___ Data for analysis

/-! ### The timers after an instruction -/

/-- Both timers hold in `t` what they hold in `s`. -/
def KeepsTimers (s t : State) : Prop := t.dt = s.dt ∧ t.st = s.st

/-- Each timer holds in `t` what it holds in `s`, or `i` is the instruction that writes it and it holds the register
value that `i` takes from `s` (R211, R212). -/
def TimersWrittenBy (i : Instr) (s t : State) : Prop :=
  (t.dt = s.dt ∨ ∃ x, i = .ldDtVx x ∧ t.dt = s.reg x) ∧ (t.st = s.st ∨ ∃ x, i = .ldStVx x ∧ t.st = s.reg x)

theorem KeepsTimers.writtenBy (h : KeepsTimers s t) : TimersWrittenBy i s t := ⟨.inl h.1, .inl h.2⟩

/-- An ending touches no timer (R246). -/
theorem Ending.keepsTimers (h : Ending u t) : KeepsTimers u t := by rw [h.frame]; exact ⟨rfl, rfl⟩

/-- Where the first operation keeps the timers and the rest keeps them from every state, the sequence does. -/
theorem Flow.bind_keepsTimers {α β : Type} {f : Flow α} {k : α → State → Flow β} (hf : KeepsTimers s f.state)
    (hk : ∀ a t, KeepsTimers t (k a t).state) : KeepsTimers s (f.bind k).state := by
  cases f with
  | done a t => exact ⟨(hk a t).1.trans hf.1, (hk a t).2.trans hf.2⟩
  | raised t => exact hf

theorem Flow.timersWrittenBy {f : Flow Unit} (hf : KeepsTimers s f.state) (h : f.result = .next t) :
    TimersWrittenBy i s t := by
  obtain rfl : f.state = t := by simpa [f.result_eq_next_state] using h
  exact hf.writtenBy

theorem pop_keepsTimers (s : State) : KeepsTimers s (pop s).state := by
  by_cases h : 0 < s.sp.val
  · rw [pop_done h]; exact ⟨rfl, rfl⟩
  · rw [pop_raised (by omega)]; exact ⟨rfl, rfl⟩

theorem push_keepsTimers (w : Word) (s : State) : KeepsTimers s (push w s).state := by
  by_cases h : s.sp.val < 16
  · rw [push_done w h]; exact ⟨rfl, rfl⟩
  · rw [push_raised w (by omega)]; exact ⟨rfl, rfl⟩

theorem skipIf_keepsTimers (c : Bool) (s : State) : KeepsTimers s (skipIf c s).state := by
  obtain ⟨-, h⟩ | ⟨-, -, h⟩ | ⟨-, -, h⟩ := skipIf_cases (s := s) c <;> rw [h] <;> exact ⟨rfl, rfl⟩

theorem readBytes_keepsTimers (n a : Nat) (s : State) : KeepsTimers s (readBytes n a s).state := by
  by_cases h : n = 0 ∨ a + n ≤ 4096
  · rw [readBytes_done n h]; exact ⟨rfl, rfl⟩
  · rw [readBytes_raised n (by omega) (by omega)]; exact ⟨rfl, rfl⟩

theorem writeBytes_keepsTimers (bs : List Byte) (a : Nat) (s : State) : KeepsTimers s (writeBytes bs a s).state := by
  obtain ⟨m, -, he⟩ := writeBytes_ending bs a s
  exact he.keepsTimers

theorem loadRegs_keepsTimers (n k a : Nat) (s : State) : KeepsTimers s (loadRegs n k a s).state := by
  obtain ⟨v, h⟩ | ⟨v, x, h⟩ := loadRegs_cases (a := a) (s := s) n k <;> rw [h] <;> exact ⟨rfl, rfl⟩

theorem flagOp_keepsTimers (f : Byte → Byte → Byte × Bool) (x y : Nibble) (s : State) :
    KeepsTimers s (flagOp f x y s) := by
  rw [flagOp_frame]; exact ⟨rfl, rfl⟩
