/-- A JTAG instruction (R503, R558). The codes of the instruction register lie in the separate boundary-scan file. -/
inductive JtagOp where
  | bypass
  | idcode
  | samplePreload
  /-- Instructions of IEEE 1149.6 other than the two below. -/
  | ac
  | extest
  | extestPulse
  | extestTrain
  /-- A debug access to the register at `off`: a read, or a write of `w` (R9, R460). -/
  | access (off : Nat) (w : Option Nat)
  /-- Any other vendor instruction. -/
  | vendor
deriving DecidableEq, Repr

/-- A core that saves its context, and the save area in HBM that the helm names for it (R293, R294). -/
structure SaveAt where
  core : Nat
  area : Nat
deriving DecidableEq, Repr

/-- A core whose DJOB sends its job; with `acc`, whose oldest DJOB to another chip learns that status (R281, R310). -/
structure DjobAt where
  core : Nat
  acc : Option Nat
deriving DecidableEq, Repr

/-- The symbols in error in the two reads of an HBM line (R353, R354), and whether the pattern of each forms another codeword's
correctable one. -/
structure Reread where
  first : List Nat
  second : List Nat
  wild1 : Bool
  wild2 : Bool
deriving DecidableEq, Repr

/-- A link that loses codeword lock, and whether the partner's reset is the cause (R344, R407). -/
structure LinkLoss where
  link : Nat
  reset : Bool
deriving DecidableEq, Repr

/-- A flit as it arrives: its 2-bit type and its bytes (R396). -/
structure ClFlit where
  ty : Nat
  bytes : Bytes
deriving DecidableEq, Repr

/-- A received codeword: its lane on a chain link, 0 on a slice port, and the number of its symbols in error (R51, R395). -/
structure Codeword where
  lane : Nat
  errs : Nat
deriving DecidableEq, Repr
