-- ==== Sys2Proof/Machine/Dispatch.lean ====
section
/-! DEFINITION. One arm per command: each calls the meaning of its row. -/

namespace Sys2Proof.Machine

open Sys2Proof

______

Instructions for the task: Write the records out once more. Each line must match.

Solution to this exercise:
/-! ### The timers after an instruction -/

/-- Both timers hold in `t` what they hold in `s`. -/
def KeepsTimers (s t : State) : Prop := t.dt = s.dt ∧ t.st = s.st

/-- Each timer holds in `t` what it holds in `s`, or `i` is the instruction that writes it and it holds the register
value that `i` takes from `s` (R211, R212). -/
def TimersWrittenBy (i : Instr) (s t : State) : Prop :=
  (t.dt = s.dt ∨ ∃ x, i = .ldDtVx x ∧ t.dt = s.reg x) ∧ (t.st = s.st ∨ ∃ x, i = .ldStVx x ∧ t.st = s.reg x)

theorem KeepsTimers.writtenBy (h : KeepsTimers s t) : TimersWrittenBy i s t := ⟨.inl h.1, .inl h.2⟩

/-- An ending touches no timer (R246). -/
theorem Ending.keepsTimers (h : Ending u t) : KeepsTimers u t := by rw [h.frame]; exact ⟨rfl, rfl⟩

/-- Where the first operation keeps the timers and the rest keeps them from every state, the sequence does. -/
theorem Flow.bind_keepsTimers {α β : Type} {f : Flow α} {k : α → State → Flow β} (hf : KeepsTimers s f.state)
    (hk : ∀ a t, KeepsTimers t (k a t).state) : KeepsTimers s (f.bind k).state := by
  cases f with
  | done a t => exact ⟨(hk a t).1.trans hf.1, (hk a t).2.trans hf.2⟩
  | raised t => exact hf

theorem Flow.timersWrittenBy {f : Flow Unit} (hf : KeepsTimers s f.state) (h : f.result = .next t) :
    TimersWrittenBy i s t := by
  obtain rfl : f.state = t := by simpa [f.result_eq_next_state] using h
  exact hf.writtenBy

theorem pop_keepsTimers (s : State) : KeepsTimers s (pop s).state := by
  by_cases h : 0 < s.sp.val
  · rw [pop_done h]; exact ⟨rfl, rfl⟩
  · rw [pop_raised (by omega)]; exact ⟨rfl, rfl⟩

theorem push_keepsTimers (w : Word) (s : State) : KeepsTimers s (push w s).state := by
  by_cases h : s.sp.val < 16
  · rw [push_done w h]; exact ⟨rfl, rfl⟩
  · rw [push_raised w (by omega)]; exact ⟨rfl, rfl⟩

theorem skipIf_keepsTimers (c : Bool) (s : State) : KeepsTimers s (skipIf c s).state := by
  obtain ⟨-, h⟩ | ⟨-, -, h⟩ | ⟨-, -, h⟩ := skipIf_cases (s := s) c <;> rw [h] <;> exact ⟨rfl, rfl⟩

theorem readBytes_keepsTimers (n a : Nat) (s : State) : KeepsTimers s (readBytes n a s).state := by
  by_cases h : n = 0 ∨ a + n ≤ 4096
  · rw [readBytes_done n h]; exact ⟨rfl, rfl⟩
  · rw [readBytes_raised n (by omega) (by omega)]; exact ⟨rfl, rfl⟩

theorem writeBytes_keepsTimers (bs : List Byte) (a : Nat) (s : State) : KeepsTimers s (writeBytes bs a s).state := by
  obtain ⟨m, -, he⟩ := writeBytes_ending bs a s
  exact he.keepsTimers

theorem loadRegs_keepsTimers (n k a : Nat) (s : State) : KeepsTimers s (loadRegs n k a s).state := by
  obtain ⟨v, h⟩ | ⟨v, x, h⟩ := loadRegs_cases (a := a) (s := s) n k <;> rw [h] <;> exact ⟨rfl, rfl⟩

theorem flagOp_keepsTimers (f : Byte → Byte → Byte × Bool) (x y : Nibble) (s : State) :
    KeepsTimers s (flagOp f x y s) := by
  rw [flagOp_frame]; exact ⟨rfl, rfl⟩
/-- A JTAG instruction (R503, R558). The codes of the instruction register lie in the separate boundary-scan file. -/
inductive JtagOp where
  | bypass
  | idcode
  | samplePreload
  /-- Instructions of IEEE 1149.6 other than the two below. -/
  | ac
  | extest
  | extestPulse
  | extestTrain
  /-- A debug access to the register at `off`: a read, or a write of `w` (R9, R460). -/
  | access (off : Nat) (w : Option Nat)
  /-- Any other vendor instruction. -/
  | vendor
deriving DecidableEq, Repr

/-- A core that saves its context, and the save area in HBM that the helm names for it (R293, R294). -/
structure SaveAt where
  core : Nat
  area : Nat
deriving DecidableEq, Repr

/-- A core whose DJOB sends its job; with `acc`, whose oldest DJOB to another chip learns that status (R281, R310). -/
structure DjobAt where
  core : Nat
  acc : Option Nat
deriving DecidableEq, Repr

/-- The symbols in error in the two reads of an HBM line (R353, R354), and whether the pattern of each forms another codeword's
correctable one. -/
structure Reread where
  first : List Nat
  second : List Nat
  wild1 : Bool
  wild2 : Bool
deriving DecidableEq, Repr

/-- A link that loses codeword lock, and whether the partner's reset is the cause (R344, R407). -/
structure LinkLoss where
  link : Nat
  reset : Bool
deriving DecidableEq, Repr

/-- A flit as it arrives: its 2-bit type and its bytes (R396). -/
structure ClFlit where
  ty : Nat
  bytes : Bytes
deriving DecidableEq, Repr

/-- A received codeword: its lane on a chain link, 0 on a slice port, and the number of its symbols in error (R51, R395). -/
structure Codeword where
  lane : Nat
  errs : Nat
deriving DecidableEq, Repr
-- ==== Sys2Proof/Machine/Dispatch.lean ====
section
/-! DEFINITION. One arm per command: each calls the meaning of its row. -/

namespace Sys2Proof.Machine

open Sys2Proof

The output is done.